LIGHT ADAPTATION BY NATURAL PHYTOPLANKTON POPULATIONS, AND ITS CONTROL BY IRON LIMITATION

M.A. van Leeuwe, T. van Oijen (RUG) Introduction

The Southern Ocean is a turbulent area, with deep wind mixed layers. The Open ocean area is furthermore characterized by low concentrations of trace metals. The low biomass of phytoplankton, generally encountered in these regions, is hypothesized to be under control of the variable light climate and low iron concentrations (Chisholm et al. 1991). Iron is essential in photosynthesis, as it forms a structural component of the photosystems. An interaction of iron and light limitation can be envisioned, if iron-deplete cells are unable to use the available light. Previous experiments have shown that photosysthesis is indeed limited by iron limitation (van Leeuwe et al.1998). It was also found, however, that the pigment composition was not affected by iron limitation. This was confirmed in lab experiments, where it was found that the light utilization efficiency was target of iron limitation, whereas the absorption capacity of the cells was not affected (van Leeuwe & de Baar subm.), This led to the hypothesis that whereas on the long term photoadaptation by phytoplankton is not limited by iron limitation, short term adaptation may well be inhibited. Two aspects of photoadaptation were studied On this cruise.
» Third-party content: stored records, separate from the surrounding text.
/-- R192 to R206, outside a group: ATT of a fresh, a shared and an expected bank and of an entry's attributes; DET; HAND, whose request goes
to the target while the entry drains; RING; BQRY; REVK of a slot and of a hold-list entry; DET and a RING without a ring wait at a slot that is
being handed over. The refusals of each come first: SLOTBUSY, NOBANKS,
BUDGET, EMPTY, CLASS, REACH.
Model choices: log entries 40, 42, 43, 102. -/
def Obligations.BankWords : Prop :=
  ∀ (s : State) (d a b : BitVec 6), (cx s).tx = none → s.cur < 4096 →
    let c := s.cur
    let sup := onSup s
    let v := (rv s a).toNat
    let w := (rv s b).toNat
    let slot := v % 64
    let e := entry (cx s) slot
    let cl := c / 64
    let free : Bool := !e.valid && e.st == 0 && (sup || !slotReserved s c slot)
    let attr : Entry := { hslot := v / 2 ^ 22 % 64, hcore := v / 2 ^ 16 % 64, rpol := v / 2 ^ 14 % 4, perm := v / 2 ^ 8 % 16, valid := true }
    (v / 2 ^ 14 % 4 = 3 → Answers (exec (.att d a b) s) s d 8 0) ∧
    (v / 2 ^ 14 % 4 ≠ 3 → v / 2 ^ 12 % 4 < 2 → v / 64 % 4 = 0 →
      (e.valid = true → Answers (exec (.att d a b) s) s d 2 0) ∧
      (free = true → freshBank s c cl = none → Answers (exec (.att d a b) s) s d 3 0) ∧
      (∀ n, freshBank s c cl = some n → free = true →
        (withinBudget s cl 1 (rcbOf (cx s)) = false → Answers (exec (.att d a b) s) s d 4 0) ∧
        (withinBudget s cl 1 (rcbOf (cx s)) = true → Answers (exec (.att d a b) s)
          (holdBy (512 * cl + n) (2 * c + b2n sup) (rcbOf (cx s)) (putEntry c sup slot { attr with cls := v / 2 ^ 12 % 4, bank := n } s)) d 0 n))) ∧
    (v / 2 ^ 14 % 4 ≠ 3 → v / 2 ^ 12 % 4 < 2 → v / 64 % 4 = 1 → free = true →
      (bankAt s (512 * cl + w % 512)).holders.any (fun h => h.1 == 2 * c + b2n sup) = false → joinable s cl (w % 512) (tenantOf (cx s)) = true →
      ((bankAt s (512 * cl + w % 512)).holders.length < 64 → Answers (exec (.att d a b) s)
        (holdBy (512 * cl + w % 512) (2 * c + b2n sup) (rcbOf (cx s)) (putEntry c sup slot { attr with cls := 1, bank := w % 512 } s)) d 0 (w % 512)) ∧
      (64 ≤ (bankAt s (512 * cl + w % 512)).holders.length → Answers (exec (.att d a b) s) s d 3 (w % 512))) ∧
    (v / 2 ^ 14 % 4 ≠ 3 → v / 2 ^ 12 % 4 < 2 → v / 64 % 4 = 2 → free = true → attachable s cl (w % 512) = true →
      Answers (exec (.att d a b) s) (putEntry c sup slot { st := 1, bank := w % 512 } s) d 0 (w % 512)) ∧
    (v / 2 ^ 14 % 4 ≠ 3 → v / 64 % 4 = 3 → e.valid = true → e.st = 0 →
      Answers (exec (.att d a b) s) (putEntry c sup slot { attr with perm := e.perm &&& (v / 2 ^ 8 % 16), cls := e.cls, bank := e.bank } s) d 0 e.bank) ∧
    (e.valid = false → e.st = 0 → (cx s).staged slot = false → Answers (exec (.det d a) s) s d 10 0) ∧
    (e.valid = true → e.st ≠ 1 → e.st ≠ 3 → (cx s).staged slot = false → drained s c sup slot = true →
      Answers (exec (.det d a) s) (endAttachment c sup slot 1 s) d 0 e.bank) ∧
    (w % 4096 / 64 ≠ cl → Answers (exec (.hand d a b) s) s d 1 (if e.valid then e.bank else 0)) ∧
    (w % 4096 / 64 = cl → e.valid = true → e.st = 0 → e.cls ≠ 2 → (cx s).staged slot = false → drained s c sup slot = true →
      let t := pendReg d 8 (putEntry c sup slot { e with st := 1 } s)
      Completes (exec (.hand d a b) s)
        (send (.handoverRequest (handReq 0 c sup slot e (w % 4096) (w / 2 ^ 16 % 64) d.toNat (cx s))) (completed t (cx t)))) ∧
    (e.valid = true → e.st = 0 → e.cls ≠ 0 → e.cls ≠ 2 → w / 2 ^ 8 % 512 ≠ 0 → Answers (exec (.ring d a b) s) s d 9 e.bank) ∧
    (e.valid = true → e.st = 0 → (e.cls = 0 ∨ e.cls = 2) → ringBusy s c sup slot = false → drained s c sup slot = true →
      7 ≤ w % 16 → w / 2 ^ 8 % 512 ≠ 0 → 2 ^ (w % 16) * (w / 2 ^ 8 % 512) ≤ 32768 →
      let gb := bankOf c e.bank
      Answers (exec (.ring d a b) s) (putEntry c sup slot { e with cls := 2 }
        (setBank s gb { bankAt s gb with ring := some { sz := w % 16, cnt := w / 2 ^ 8 % 512, free := w / 2 ^ 8 % 512 } })) d 0 e.bank) ∧
    (e.valid = true → (e.st = 1 ∨ e.st = 3) →
      Completes (exec (.det d a) s) s ∧ (w / 2 ^ 8 % 512 = 0 → Completes (exec (.ring d a b) s) s)) ∧
    (w / 2 ^ 8 % 512 = 0 → e.valid = true → e.st ≠ 1 → e.st ≠ 3 → e.cls = 2 → drained s c sup slot = true →
      let gb := bankOf c e.bank
      Answers (exec (.ring d a b) s) (putEntry c sup slot { e with cls := 0 } (setBank s gb { bankAt s gb with ring := none })) d 0 e.bank) ∧
    ((v / 64 % 4 ≠ 2 ∨ sup = true) → Writes (exec (.bqry d a) s) s d { val := BitVec.ofNat 128 (bqryWord s v) }) ∧
    (v / 64 % 2 = 0 → (entry (Machine.core s c).user slot).valid = false → Answers (exec (.revk d a b) s) s d 10 0) ∧
    (v / 64 % 2 = 0 → (entry (Machine.core s c).user slot).valid = true → (entry (Machine.core s c).user slot).st = 0 → w % 4 = 0 →
      Answers (exec (.revk d a b) s) (settleBank c slot false 0 2 true s) d 0 (entry (Machine.core s c).user slot).bank) ∧
    (∀ h, tfind (Machine.core s c).hold slot = some h → v / 64 % 2 = 1 → w % 4 = 0 → s.flight.any (holdAsked c slot) = false →
      Answers (exec (.revk d a b) s) (returnBank (bankOf c h.1) (setCore s c { Machine.core s c with hold := tdel (Machine.core s c).hold slot })) d 0 h.1)
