theorem execGuardFalseDiscard_vector {v : VCmd} {vs : List VCmd} (hc : c ≤ 4208) (hq : (core s c).user.vq = v :: vs) (hb : v.bind = .discard)
    (hh : (core s c).user.dbg.halted = false) (hs : vectorSide (core s c) = false) :
    exec (.guardFalseDiscard c 1) s =
      (let t := spendOn c none (some 5) none (taken (.guardFalseDiscard c 1) s)
       .next (setCtxOf t c false (stillPending { ctxOf t c false with
         vq := vs, pend := match v.target with | some n => tdel (core s c).user.pend n | none => (core s c).user.pend }))) := by
  have side : vectorSide (core (taken (.guardFalseDiscard c 1) s) c) = false := hs
  have queue : (ctxOf (taken (.guardFalseDiscard c 1) s) c false).vq = v :: vs := hq
  have pend : (ctxOf (spendOn c none (some 5) none (taken (.guardFalseDiscard c 1) s)) c false).pend = (core s c).user.pend := by
    have same := congrArg (fun k : Core => k.user.pend) (stillCore_core_spendFor (taken (.guardFalseDiscard c 1) s) c 1 c none (some 5) none)
    exact same
  show execGuardFalseDiscard c 1 s = _
  unfold execGuardFalseDiscard
  dsimp only
  rw [isCore_of_le hc, if_neg (by decide), if_pos rfl]
  unfold discardVector
  dsimp only
  rw [side, queue]
  dsimp only
  rw [hb, show (ctxOf (taken (.guardFalseDiscard c 1) s) c false).dbg.halted = false from hh, pend]
  rfl

theorem execGuardFalseDiscard_copy {m : CCmd} {ms : List CCmd} (hc : c ≤ 4208) (hq : (core s c).user.cq = m :: ms) (hb : m.bind = .discard) :
    exec (.guardFalseDiscard c 3) s =
      .next (setCtxOf (taken (.guardFalseDiscard c 3) s) c false ({ (core s c).user with cq := ms }.countDown m 0 0)) := by
  have side : copySide (taken (.guardFalseDiscard c 3) s) c = false := by
    rw [copySide, show (core (taken (.guardFalseDiscard c 3) s) c).user.cq = m :: ms from hq]
    rfl
  have queue : (ctxOf (taken (.guardFalseDiscard c 3) s) c false).cq = m :: ms := hq
  show execGuardFalseDiscard c 3 s = _
  unfold execGuardFalseDiscard
  dsimp only
  rw [isCore_of_le hc, if_neg (by decide), if_neg (by decide), if_neg (by decide), if_pos rfl]
  unfold discardCopy
  dsimp only
  rw [side, queue]
  exact congrArg Host.Outcome.next (if_pos hb)

theorem execGuardFalseDiscard_matrix {k : MCmd} {ks : List MCmd} (hc : c ≤ 4208) (hq : (core s c).user.mq = k :: ks) (hb : k.bind = .discard)
    (hs : matrixSide (core s c) = false) :
    exec (.guardFalseDiscard c 2) s =
      .next (advanceMatrix c (popMatrix c false (spendFor c 1 none none (some 5) (taken (.guardFalseDiscard c 2) s)))) := by
  have side : matrixSide (core (taken (.guardFalseDiscard c 2) s) c) = false := hs
  have queue : (ctxOf (taken (.guardFalseDiscard c 2) s) c false).mq = k :: ks := hq
  show execGuardFalseDiscard c 2 s = _
  unfold execGuardFalseDiscard
  dsimp only
  rw [isCore_of_le hc, if_neg (by decide), if_neg (by decide), if_pos rfl]
  unfold discardMatrix
  dsimp only
  rw [side, queue]
  exact congrArg Host.Outcome.next (if_pos hb)

end
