/-- PRS_CFG ALT_TPID (R131). -/
def PRS_CFG.ALT_TPID : Fld := ⟨0x40, 4, 16, 16, true⟩
/-- PRS_CFG ICMP_ERR_QUOTED (R131). -/
def PRS_CFG.ICMP_ERR_QUOTED : Fld := ⟨0x40, 4, 1, 1, true⟩
/-- PRS_CFG ALT_TPID_EN (R131). -/
def PRS_CFG.ALT_TPID_EN : Fld := ⟨0x40, 4, 0, 1, true⟩
/-- PRS_UDP_TUN VXLAN_PORT (R131). -/
def PRS_UDP_TUN.VXLAN_PORT : Fld := ⟨0x44, 4, 16, 16, true⟩
/-- PRS_UDP_TUN GENEVE_PORT (R131). -/
def PRS_UDP_TUN.GENEVE_PORT : Fld := ⟨0x44, 4, 0, 16, true⟩
/-- PRS_GTPU GTPU_PORT (R131). -/
def PRS_GTPU.GTPU_PORT : Fld := ⟨0x48, 4, 0, 16, true⟩
/-- PRS_MAL_ACT ACTc (R131). -/
def PRS_MAL_ACT.ACTc : Fld := ⟨0x4c, 4, 2, 12, true⟩
/-- PRS_PORT_CFGj ZONE_SRC (R131). -/
def PRS_PORT_CFGj.ZONE_SRC : Fld := ⟨0x80, 4, 31, 1, true⟩
/-- PRS_PORT_CFGj HASH_LAYER (R131). -/
def PRS_PORT_CFGj.HASH_LAYER : Fld := ⟨0x80, 4, 28, 2, true⟩
/-- PRS_PORT_CFGj ZONE (R131). -/
def PRS_PORT_CFGj.ZONE : Fld := ⟨0x80, 4, 0, 12, true⟩
/-- PRS_MAL_PKTc COUNT (R131). -/
def PRS_MAL_PKTc.COUNT : Fld := ⟨0x100, 16, 0, 64, false⟩
/-- PRS_MAL_BYTESc COUNT (R131). -/
def PRS_MAL_BYTESc.COUNT : Fld := ⟨0x108, 16, 0, 64, false⟩
/-- PRS_DEPTH_CNT COUNT (R131). -/
def PRS_DEPTH_CNT.COUNT : Fld := ⟨0x160, 4, 0, 64, false⟩
/-- PRS_TRIM_CNT COUNT (R131). -/
def PRS_TRIM_CNT.COUNT : Fld := ⟨0x168, 4, 0, 64, false⟩
/-- PRS_FRAG_CNT COUNT (R131). -/
def PRS_FRAG_CNT.COUNT : Fld := ⟨0x170, 4, 0, 64, false⟩
/-- PRS_ICMP_QUOTED_CNT COUNT (R131). -/
def PRS_ICMP_QUOTED_CNT.COUNT : Fld := ⟨0x178, 4, 0, 64, false⟩
/-! ### CLS page -/

/-- CLS_STAT FREE (R156). -/
def CLS_STAT.FREE : Fld := ⟨0x40, 4, 0, 15, false⟩
/-- CLS_MISS_CNT COUNT (R156). -/
def CLS_MISS_CNT.COUNT : Fld := ⟨0x48, 4, 0, 64, false⟩
/-- CLS_PARITY_FIX COUNT (R156). -/
def CLS_PARITY_FIX.COUNT : Fld := ⟨0x50, 4, 0, 64, false⟩
/-- CLS_PARITY_LOST COUNT (R156). -/
def CLS_PARITY_LOST.COUNT : Fld := ⟨0x58, 4, 0, 32, false⟩
/-- CLS_PARITY_IDX INDEX (R156). -/
def CLS_PARITY_IDX.INDEX : Fld := ⟨0x5c, 4, 0, 14, false⟩
/-- CLS_PSELn PROFILE (R156). -/
def CLS_PSELn.PROFILE : Fld := ⟨0x100, 4, 0, 32, true⟩
/-! ### L2T page -/

/-- L2T_LEARN_EN EN (R156). -/
def L2T_LEARN_EN.EN : Fld := ⟨0x40, 4, 0, 16, false⟩
/-- L2T_AGE_CFG AGE_MAX (R156). -/
def L2T_AGE_CFG.AGE_MAX : Fld := ⟨0x44, 4, 16, 4, false⟩
/-- L2T_AGE_CFG TICK_MS (R156). -/
def L2T_AGE_CFG.TICK_MS : Fld := ⟨0x44, 4, 0, 16, false⟩
/-- L2T_FLAP_CFG HOLD (R156). -/
def L2T_FLAP_CFG.HOLD : Fld := ⟨0x48, 4, 24, 4, false⟩
/-- L2T_FLAP_CFG MOVES_MAX (R156). -/
def L2T_FLAP_CFG.MOVES_MAX : Fld := ⟨0x48, 4, 16, 4, false⟩
/-- L2T_FLAP_CFG WINDOW_MS (R156). -/
def L2T_FLAP_CFG.WINDOW_MS : Fld := ⟨0x48, 4, 0, 16, false⟩
/-- L2T_STAT USED (R156). -/
def L2T_STAT.USED : Fld := ⟨0x4c, 4, 0, 17, false⟩
/-- L2T_LEARN_Q HIGH (R156). -/
def L2T_LEARN_Q.HIGH : Fld := ⟨0x50, 4, 16, 9, false⟩
/-- L2T_LEARN_Q DEPTH (R156). -/
def L2T_LEARN_Q.DEPTH : Fld := ⟨0x50, 4, 0, 9, false⟩
/-- L2T_LEARN_CNT COUNT (R156). -/
def L2T_LEARN_CNT.COUNT : Fld := ⟨0x80, 4, 0, 64, false⟩
/-- L2T_MOVE_CNT COUNT (R156). -/
def L2T_MOVE_CNT.COUNT : Fld := ⟨0x88, 4, 0, 64, false⟩
/-- L2T_AGED_CNT COUNT (R156). -/
def L2T_AGED_CNT.COUNT : Fld := ⟨0x90, 4, 0, 64, false⟩
/-- L2T_LEARN_DROP_CNT COUNT (R156). -/
def L2T_LEARN_DROP_CNT.COUNT : Fld := ⟨0x98, 4, 0, 64, false⟩
/-- L2T_FULL_CNT COUNT (R156). -/
def L2T_FULL_CNT.COUNT : Fld := ⟨0xa0, 4, 0, 64, false⟩
/-- L2T_STATIC_HIT_CNT COUNT (R156). -/
def L2T_STATIC_HIT_CNT.COUNT : Fld := ⟨0xa8, 4, 0, 64, false⟩
/-- L2T_FROZEN_CNT COUNT (R156). -/
def L2T_FROZEN_CNT.COUNT : Fld := ⟨0xb0, 4, 0, 64, false⟩
/-- L2T_PARITY_FIX COUNT (R156). -/
def L2T_PARITY_FIX.COUNT : Fld := ⟨0xb8, 4, 0, 64, false⟩
/-- L2T_PARITY_LOST COUNT (R156). -/
def L2T_PARITY_LOST.COUNT : Fld := ⟨0xc0, 4, 0, 32, false⟩
/-- L2T_PARITY_IDX INDEX (R156). -/
def L2T_PARITY_IDX.INDEX : Fld := ⟨0xc4, 4, 0, 16, false⟩
/-! ### LPM page -/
Photoadaptation on a short time scale requires flexibility of the photosynthetic membranes (Kroon et al. 1994), and involves changes in cell metabolism. The integrity of the membranes is affected by iron limitation. Therefore, a quick re- sponse by the algae to changes in light conditions may be inhibited. To study the response in photosynthesis, fluorescence was measured. In addition, chlorophyll was analyzed. During periods of reduced photosynthetic activity, cells may use a storage pool of polysaccharides, to support a basic metabolism. Iron limitation results in a reduction in this pool, and thus affects the vitality of the cell under light Stress. Various cell metabolites, including carbohydrates, are studied to gain insight in the way cell metabolism is affected by iron limitation.

Material & Methods 1. Deck incubations

Deck incubations were performed to study the photosynthetic response of algae under natural conditions. At dawn, surface water was sampled using buckets, at several sites in the Polar Frontal region (Table 1). The plankton was incubated in 20L polycarbonate bottles (Nalgene) in a deck incubator, at 4 different light

intensities (100, 60, 40, 20% of incedent irradiance). After 5 hrs of daylight samples were taken for fluorescence measurements and pigment composition. In addition, cellular fluorescence and cell size were recorded using flow cytometry. At sunset, and after 5 hours of darkness, samples were taken for carbohydrates, POC/PON, chlorophyll and flow cytonietry.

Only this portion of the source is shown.